Виски кольнуло, будто спица вошла за глазное яблоко.
— Деньги где? — голос прозвучал чужим, каким-то скрипучим, как несмазанная дверь.
Наташка застыла в дверях, держась за косяк. Рука с облупленным маникюром вцепилась в дерево так, что костяшки побелели — совсем как у него самого недавно.
— Какие деньги? — но глаза бегали.
— Ты соображаешь вообще? Это последний взнос на квартиру был! — Леха сам не заметил, как оказался рядом с ней, почти нависая.
— А! Эти… — Наташка вдруг переменилась, вздёрнула подбородок. — А чё мне тут одной делать было, пока ты там бабки зашибаешь? Сидеть в четырёх стенах? Мы с Сонькой в Питер скатались на выходные, имею право! А то как деньги в норку таскать — так я жена, а как развлечься — так сиди дома?
Что-то внутри Лёхи надломилось. Не треснуло — именно надломилось, как сухая ветка, когда её сгибаешь, сгибаешь, а она всё не ломается, только похрустывает.
— Питер, — повторил он тупо. — А квартира?
— Квартира-квартира, — передразнила Наташка. — Будет твоя квартира. Ещё попашешь немного. А то уже все девчонки в инсте фотки из отпуска выкладывают, одна я как дура сижу!
— Девчонки, — снова повторил он, чувствуя, как слюна во рту становится вязкой и горькой. — И часто вы так с Сонькой… скатываетесь?
Наташка дёрнула плечом, отвела взгляд.
— Ну было пару раз…
— Куда ещё ездили? — Лёха сам не понимал, зачем спрашивает. Пару раз — это сколько? И когда именно?
— Лёш, да ладно тебе! Тебя полгода дома нет, ты же на эти свои… как их…
— Вахты.
— Вот! А мне чё, загнуться тут от скуки?
Леха смотрел на неё как-то странно, боком, будто она вдруг стала очень яркой, и на неё больно смотреть прямо.
— И сколько так уже?
— Чё?
— Сколько ты уже мои деньги…
— Твои?! — взвилась Наташка. — Твои, значит? А моя готовка, стирка, уборка — это не в счёт? Я, между прочим, тебе тут всё перемыла-перестирала, приезжай — как король! А ты мне предъявы кидаешь?
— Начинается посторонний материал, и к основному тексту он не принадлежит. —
-- ==== Sys2Proof/Laws/PerInstr.lean ====
section
/-!
SUPPORT. What the decoder names for the fields of each instruction is that instruction: one lemma per constructor.
-/
set_option linter.unusedSimpArgs false
set_option linter.unusedVariables false

namespace Sys2Proof.Laws.RoundTrip
open Sys2Proof

/-- The fields the encoding table gives a well-formed instruction name that instruction. -/
def Statement (i : Instr) : Prop := ∀ r, i.raw = some r → i.wf = true → r.cand = .ok i
/-- By the record the table gives it. -/
theorem of_raw {i : Instr} {r0 : Raw} (h : i.raw = some r0) (hc : i.wf = true → r0.cand = .ok i) : Statement i := by
  intro r hr w; rw [h] at hr; cases hr; exact hc w
/-- An event has no word. -/
theorem of_none {i : Instr} (h : i.raw = none) : Statement i := by
  intro r hr; rw [h] at hr; cases hr
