/-! ### Device memory and scratchpad -/

theorem State.rekey_holds (key : Option (BitVec 512)) (u : Nat) (h : I.holds s.bytes) : I.holds (s.rekey key u).bytes := by
  unfold State.rekey
  split
  · exact h
  · exact ⟨I.write _ _ _ h.1, h.2⟩
@[simp] theorem State.writePhys_holds (key : Option (BitVec 512)) (a : Nat) (bs : List Byte) (h : I.holds s.bytes) :
    I.holds (s.writePhys key a bs).bytes := by
  have hk := I.foldl_holds (fun t u => State.rekey_holds key u)
    ((List.range ((a + bs.length + 63) / 64 - a / 64)).map fun k => a / 64 + k) h
  exact ⟨I.write _ _ _ hk.1, hk.2⟩
@[simp] theorem State.writeSpad_holds (a : Nat) (bs : List Byte) (h : I.holds s.bytes) : I.holds (s.writeSpad a bs).bytes :=
  ⟨h.1, I.write _ _ _ h.2⟩
@[simp] theorem State.putPhys_holds (p : Path) (key : Option (BitVec 512)) (a : Nat) (bs : List Byte) (h : I.holds s.bytes) :
    I.holds (s.putPhys p key a bs).bytes := State.writePhys_holds key a bs h
@[simp] theorem State.putSpad_holds (p : Path) (a : Nat) (bs : List Byte) (h : I.holds s.bytes) :
    I.holds (s.putSpad p a bs).bytes := State.writeSpad_holds a bs h
@[simp] theorem State.performStore_holds (e : StoreEnt) (h : I.holds s.bytes) : I.holds (s.performStore e).bytes := by
  unfold State.performStore
  dsimp only
  cases e.sp <;> split <;> simp [h]
@[simp] theorem State.drainStores_holds (h : I.holds s.bytes) : I.holds s.drainStores.bytes :=
  I.foldl_holds (fun _ e => State.performStore_holds e) s.core.stores h
@[simp] theorem State.atomicAt_holds (p : Option Path) (key : Option (BitVec 512)) (pa : Nat) (op : AtOp) (w : AtW) (g : Sgn) (v c : W64)
    (rels : List (Party × Scope)) (h : I.holds s.bytes) : I.holds (s.atomicAt p key pa op w g v c rels).2.bytes := by
  unfold State.atomicAt
  dsimp only
  split
  · exact h
  · cases p <;> simp [h]
@[simp] theorem State.readLoad_holds (x : LdSrc) (h : I.holds s.bytes) : I.holds (s.readLoad x).2.bytes := by
  cases x <;> simp [State.readLoad, h]
@[simp] theorem State.startLoad_holds (d : SReg) (x : LdSrc) (n : Nat) (h : I.holds s.bytes) : I.holds (s.startLoad d x n).bytes := by
  unfold State.startLoad
  split
  · exact h
  · exact State.readLoad_holds x h
@[simp] theorem State.sampleLoad_holds (l : LoadEnt) (h : I.holds s.bytes) : I.holds (s.sampleLoad l).2.bytes :=
  State.readLoad_holds (s := s.mapCore _) l.src h
@[simp] theorem State.applyEff_holds (p : Option Path) (e : Eff) (h : I.holds s.bytes) : I.holds (State.applyEff p s e).bytes := by
  unfold State.applyEff
  cases e with
  | run k bs => cases p <;> simp [h]
  | _ => exact h
theorem State.applyEffs_holds (p : Option Path) (es : List Eff) (h : I.holds s.bytes) :
    I.holds (es.foldl (State.applyEff p) s).bytes :=
  I.foldl_holds (fun _ e => State.applyEff_holds p e) es h
@[simp] theorem State.land_holds (f : Flight) (h : I.holds s.bytes) : I.holds (s.land f).bytes := by
  have he : I.holds ((f.effs.foldl (State.applyEff (if f.eng = .mat then some .mx else none)) _).wrote).bytes :=
    State.applyEffs_holds (s := s.mapCore fun c => { c with flights := c.flights.filter fun g => g.id != f.id }.closeFoot f.eng f.id) _ f.effs h
  unfold State.land
  dsimp only
  split <;> exact he
theorem State.lands_holds (fs : List Flight) (h : I.holds s.bytes) : I.holds (fs.foldl State.land s).bytes :=
  I.foldl_holds (fun _ f => State.land_holds f) fs h
@[simp] theorem State.landDue_holds (h : I.holds s.bytes) : I.holds s.landDue.bytes := State.lands_holds _ (State.lands_holds _ h)
@[simp] theorem State.writeSpot_holds (p : Path) (x : Spot) (bs : List Byte) (h : I.holds s.bytes) : I.holds (s.writeSpot p x bs).bytes := by
  cases x with
  | phys a key => exact State.putPhys_holds p key a bs h
  | sp k => exact State.putSpad_holds p k bs h
  | _ => exact h
@[simp] theorem State.scatterStep_holds (p : Path) (o : Operand) (k : Nat) (bs : List Byte) (h : I.holds s.bytes) :
    I.holds (s.scatterStep p o k bs).bytes :=
  I.foldl_holds (fun _ _ ht => State.writeSpot_holds _ _ _ ht) _ h
@[simp] theorem State.credPiece_holds (int : Bool) (o : Operand) (k : Nat) (bs : List Byte) (h : I.holds s.bytes) :
    I.holds (s.credPiece int o k bs).bytes :=
  I.foldl_holds (fun _ _ ht => State.writeSpot_holds _ _ _ ht) _ h
@[simp] theorem State.writePieces_holds (bs : List Byte) (ps : List (Nat × Option (BitVec 512) × Nat)) (h : I.holds s.bytes) :
    I.holds (s.writePieces bs ps).bytes := by
  induction ps generalizing s bs with
  | nil => exact h
  | cons p r ih => exact ih _ (State.writePhys_holds _ _ _ h)
theorem State.writeVirt_holds {t : State} {n : BitVec 5} {own : Option Nat} {va : Nat} {bs : List Byte} (h : I.holds s.bytes)
    (ht : s.writeVirt n own va bs = some t) : I.holds t.bytes := by
  obtain ⟨ps, -, rfl⟩ := Option.map_eq_some_iff.1 ht
  exact State.writePieces_holds bs ps h

/-! ### Continuations -/

/-- An access of another module goes on from a state with the same bytes, answered, refused or waiting. -/
theorem State.askEngine_of {α : Type} {P : α → Prop} {e : Eng} {rank n : Nat} {k : LinkKind}
    {done : List Byte → List (Party × Scope) → State → α} {refused wait : State → α} (h : I.holds s.bytes)
    (hd : ∀ bs ch t, I.holds t.bytes → P (done bs ch t)) (hr : ∀ t, I.holds t.bytes → P (refused t))
    (hw : ∀ t, I.holds t.bytes → P (wait t)) : P (s.askEngine e rank n k done refused wait) := by
  unfold State.askEngine
  split
  · exact ite_of (hw _ h) (hw _ h)
  · exact hw _ h
  · exact hw _ h
  · exact hd _ _ _ h
  · exact hr _ h

/-- The same where the three ways on are updates. -/
theorem State.askEngine_holds {e : Eng} {rank n : Nat} {k : LinkKind} {done : List Byte → List (Party × Scope) → State → State}
    {refused wait : State → State} (h : I.holds s.bytes) (hd : ∀ bs ch t, I.holds t.bytes → I.holds (done bs ch t).bytes)
    (hr : ∀ t, I.holds t.bytes → I.holds (refused t).bytes) (hw : ∀ t, I.holds t.bytes → I.holds (wait t).bytes) :
    I.holds (s.askEngine e rank n k done refused wait).bytes :=
  State.askEngine_of (P := fun t => I.holds (State.bytes t)) h hd hr hw

variable {k : State → Out}

theorem State.complete_next {n : Nat} (h : I.holds s.bytes) : I.next (.next (s.complete n)) := h
theorem State.putS_next {d : SReg} {v : W64} (h : I.holds s.bytes) : I.next (.next (s.putS d v)) := by simpa using h
theorem State.timed_next {n : Nat} {got : Option (List Byte)} {w : Wait} (h : I.holds s.bytes) : I.next (s.timed n got w) := h
theorem State.fabQueue_next {q : FabCmd} (h : I.holds s.bytes) : I.next (s.fabQueue q) := by
  unfold State.fabQueue
  dsimp only
  split <;> exact h

theorem State.withPaths_next {ps : List Path} (h : I.holds s.bytes) (hk : I.keeps k) : I.next (s.withPaths ps k) := by
  unfold State.withPaths
  dsimp only
  split
  · exact hk _ h
  · exact h
theorem State.withDrained_next (h : I.holds s.bytes) (hk : I.keeps k) : I.next (s.withDrained k) := by
  unfold State.withDrained
  exact I.next_ite (I.next_ite (hk _ h) h) (I.next_ite (hk _ (State.drainStores_holds h)) h)
theorem State.inOrder_next {l : Nat} {b : Bool} (h : I.holds s.bytes) (hk : I.keeps k) : I.next (s.inOrder l b k) := I.next_ite h (hk _ h)
theorem State.withAwait_next {tl : Tail} (h : I.holds s.bytes) (hk : I.keeps k) : I.next (s.withAwait tl k) := by
  unfold State.withAwait
  split
  · exact hk _ h
  · exact I.next_ite (hk _ h) (I.next_ite (hk _ h) h)
theorem State.withRegs_next {rs : List SReg} (h : I.holds s.bytes) (hk : I.keeps k) : I.next (s.withRegs rs k) := I.next_ite h (hk _ h)
theorem State.withGood_next {c : BitVec 4} {p : Nat → Bool} (h : I.holds s.bytes) (hk : I.keeps k) : I.next (s.withGood c p k) := by
  unfold State.withGood
  split
  · exact h
  · exact hk _ h
theorem State.withSc_next (h : I.holds s.bytes) (hk : I.keeps k) : I.next (s.withSc k) := I.next_ite (hk _ h) h
theorem State.withBytes_next {n : Nat} (h : I.holds s.bytes) (hk : I.keeps k) : I.next (s.withBytes n k) := I.next_ite (hk _ h) h
theorem State.withUnpinned_next {l : Nat} (h : I.holds s.bytes) (hk : I.keeps k) : I.next (s.withUnpinned l k) := I.next_ite (hk _ h) h
theorem State.pushing_next {m : EMask} {x : CtlEntry} (h : I.holds s.bytes) (hk : I.keeps k) : I.next (s.pushing m x k) := I.next_ite (hk _ h) h
theorem State.withoutHazard_next {b : Bool} (h : I.holds s.bytes) (hk : I.keeps k) : I.next (s.withoutHazard b k) := I.next_ite h (hk _ h)
theorem State.fenceTimed_next (h : I.holds s.bytes) (hk : I.keeps k) : I.next (s.fenceTimed k) := I.next_ite (hk _ h) h
theorem State.withFoot_next {r w : List Nat} (h : I.holds s.bytes) (hk : I.keeps k) : I.next (s.withFoot r w k) := by
  unfold State.withFoot
  split
  · exact h
  · rename_i ho
    exact hk _ (State.openFoot_bytes ho ▸ h)
theorem State.matWord_next {tl : Tail} {bs cs : List BankNo} (h : I.holds s.bytes) (hk : I.keeps k) : I.next (s.matWord tl bs cs k) :=
  State.withAwait_next h fun _ ht => I.next_ite ht (State.withoutHazard_next ht hk)
theorem State.withBanks_next {bs cs : List BankNo} (h : I.holds s.bytes) (hk : I.keeps k) : I.next (s.withBanks bs cs k) := State.withGood_next h hk
theorem State.withTurn_next {o : Operand} (h : I.holds s.bytes) (hk : I.keeps k) : I.next (s.withTurn o k) := I.next_ite h (hk _ h)
theorem State.fabWord_next (h : I.holds s.bytes) (hk : I.keeps k) : I.next (s.fabWord k) := I.next_ite (I.next_ite h h) (hk _ h)
theorem State.withAligned_next {v : W256} (h : I.holds s.bytes) (hk : I.keeps k) : I.next (s.withAligned v k) := I.next_ite (hk _ h) h
theorem State.withStream_next (h : I.holds s.bytes) (hk : I.keeps k) : I.next (s.withStream k) := State.withPaths_next h hk
theorem State.withSt_next (h : I.holds s.bytes) (hk : I.keeps k) : I.next (s.withSt k) := State.withPaths_next h hk
theorem State.observed_next (h : I.holds s.bytes) (hk : I.keeps k) : I.next (s.observed k) := I.next_ite (hk _ h) h

theorem State.askRemote_next {k : List Byte → List (Party × Scope) → State → Out} {rank ea n : Nat} {w : Want} {m : LinkKind}
    (h : I.holds s.bytes) (hk : ∀ bs ch, I.keeps (k bs ch)) : I.next (s.askRemote rank ea n w m k) :=
  State.askEngine_of (P := I.next) h (fun bs ch t ht => hk bs ch t ht) (fun _ ht => ht) fun _ ht => ht
theorem State.askStream_next {k : List Byte → State → Out} {sid : W32} {a b : Nat} {m : StreamMsg} (h : I.holds s.bytes)
    (hk : ∀ bs, I.keeps (k bs)) : I.next (s.askStream sid a b m k) :=
  State.askEngine_of (P := I.next) h (fun bs _ t ht => hk bs t ht) (fun _ ht => ht) fun _ ht => ht
theorem State.withNant_next {k : Bool → State → Out} (h : I.holds s.bytes) (hk : ∀ x, I.keeps (k x)) : I.next (s.withNant k) :=
  I.next_ite (hk _ _ h) h
theorem State.withHO_next {k : W256 → State → Out} {r : HReg} (h : I.holds s.bytes) (hk : ∀ x, I.keeps (k x)) : I.next (s.withHO r k) :=
  I.next_ite (hk _ _ h) h
theorem State.withLine_next {k : Nat → State → Out} {o : Op2} (h : I.holds s.bytes) (hk : ∀ l, I.keeps (k l)) : I.next (s.withLine o k) :=
  I.next_ite h (hk _ _ h)
theorem State.withId_next {k : Nat → State → Out} {v : W64} (h : I.holds s.bytes) (hk : ∀ id, I.keeps (k id)) : I.next (s.withId v k) :=
  I.next_ite h (hk _ _ h)
theorem State.withOpen_next {k : W256 → State → Out} {r : HReg} (h : I.holds s.bytes) (hk : ∀ x, I.keeps (k x)) : I.next (s.withOpen r k) :=
  I.next_ite h (I.next_ite h (State.withGood_next h (hk _)))
theorem State.withRule_next {k : Nat → Rule → State → Out} {v : W64} (h : I.holds s.bytes) (hk : ∀ id r, I.keeps (k id r)) :
    I.next (s.withRule v k) := by
  refine State.withId_next h fun id t ht => State.withGood_next ht fun u hu => ?_
  split
  · exact hu
  · exact hk _ _ _ hu
theorem State.withPop_next {k : Option Tile → State → Out} {b : Bool} {q : QNo} {ws : List Nat} (h : I.holds s.bytes)
    (hk : ∀ t, I.keeps (k t)) : I.next (s.withPop b q ws k) := by
  unfold State.withPop
  split
  · exact State.withFoot_next h (hk _)
  · split
    · exact h
    · exact State.withGood_next h fun t ht => State.withFoot_next ht fun u hu => hk _ (u.mapCore _) hu
theorem State.withDest_next {k : Operand → State → Out} {v : W256} {o : Operand} {b : Bool} (h : I.holds s.bytes)
    (hk : ∀ o, I.keeps (k o)) : I.next (s.withDest v o b k) := by
  have tags (o : Operand) (t : State) (ht : I.holds t.bytes) : I.next (match t.core.matDest o with
      | .error f => .next (t.trap f)
      | .ok o => k o (t.resolved o)) := by
    split
    · exact ht
    · exact hk _ _ ht
  unfold State.withDest
  dsimp only
  split
  · exact hk _ _ h
  · exact tags _ _ h
  · split
    · exact h
    · refine I.next_ite (tags _ _ h) ?_
      split
      · exact h
      · exact tags _ _ h
theorem State.popping_next {k : CtlEntry → State → Out} (h : I.holds s.bytes) (hk : ∀ x, I.keeps (k x)) : I.next (s.popping k) := by
  unfold State.popping
  split
  · exact h
  · exact hk _ _ h
theorem State.mulWord_next {ctl other : State → Out} {m : EMask} {b : Bool} (h : I.holds s.bytes) (hc : I.keeps ctl) (ho : I.keeps other) :
    I.next (s.mulWord m b ctl other) := I.next_ite (hc _ h) (I.next_ite (ho _ h) h)
theorem State.withEnd_next {k : Home → Bool → State → Out} {r : HReg} {w : Option Bool} (h : I.holds s.bytes)
    (hk : ∀ x e, I.keeps (k x e)) : I.next (s.withEnd r w k) := by
  have go (t : State) (ht : I.holds t.bytes) : I.next (match t.checkEnd (s.core.getH r) w with
      | .error f => .next (t.trap f)
      | .ok x => k x.1 x.2.1 x.2.2) := by
    split
    · exact ht
    · rename_i hx
      exact hk _ _ _ (State.checkEnd_bytes hx ▸ ht)
  refine I.next_ite (State.askStream_next h fun bs t ht => ?_) (go s h)
  dsimp only
  split
  · refine go _ ?_
    split <;> simpa using ht
  · exact ht
  · exact ht
theorem State.withRecv_next {k : Home → State → Out} {r : HReg} (h : I.holds s.bytes) (hk : ∀ x, I.keeps (k x)) : I.next (s.withRecv r k) :=
  State.withEnd_next h fun x _ _ ht => I.next_ite ht (hk x _ ht)
theorem State.withItems_next {k : Nat → State → Out} {x : Home} {o : Op2} (h : I.holds s.bytes) (hk : ∀ n, I.keeps (k n)) :
    I.next (s.withItems x o k) := I.next_ite h (hk _ _ h)
theorem State.withItemBytes_next {k : Nat → State → Out} {a : SReg} {n : Nat} {b : Bool} (h : I.holds s.bytes) (hk : ∀ n, I.keeps (k n)) :
    I.next (s.withItemBytes a n b k) := I.next_ite h (I.next_ite h (hk _ _ h))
— Квартиру-то за что покупаем? За твою стирку? — Лёха сам не заметил, что кричит. — Кредит на кого? На мне! Первый взнос — мои накопления! А ты…
Из кухни донеслось какое-то шебуршание. Леха одним движением отодвинул Наташку и в два шага оказался там.
На кухне, съёжившись у окна, стояла Сонька. Такая же точно — крашеная блондинка с тонкими губами, только помоложе. На плече — здоровенная сумка.
— Я это… пойду, наверно, — пробормотала она, глядя в пол.
— Давай, иди, — процедил Лёха и посторонился, пропуская её.
Сонька прошмыгнула мимо, задев его сумкой — и что она туда напихала? Наташка выбежала следом, что-то зашептала сестре в коридоре.
Левую руку у Лёхи вдруг странно скрутило — большой палец задёргался, будто сам по себе, как у больного. Он спрятал руку в карман.
Хлопнула входная дверь. Наташка вернулась на кухню, прислонилась к холодильнику.
— Ну чё? — она смотрела вызывающе. — Бить будешь или материть? Мне Сонька сказала, что все мужики после вахты звереют.
— Много она мужиков после вахты видала, твоя Сонька? — тихо спросил Лёха.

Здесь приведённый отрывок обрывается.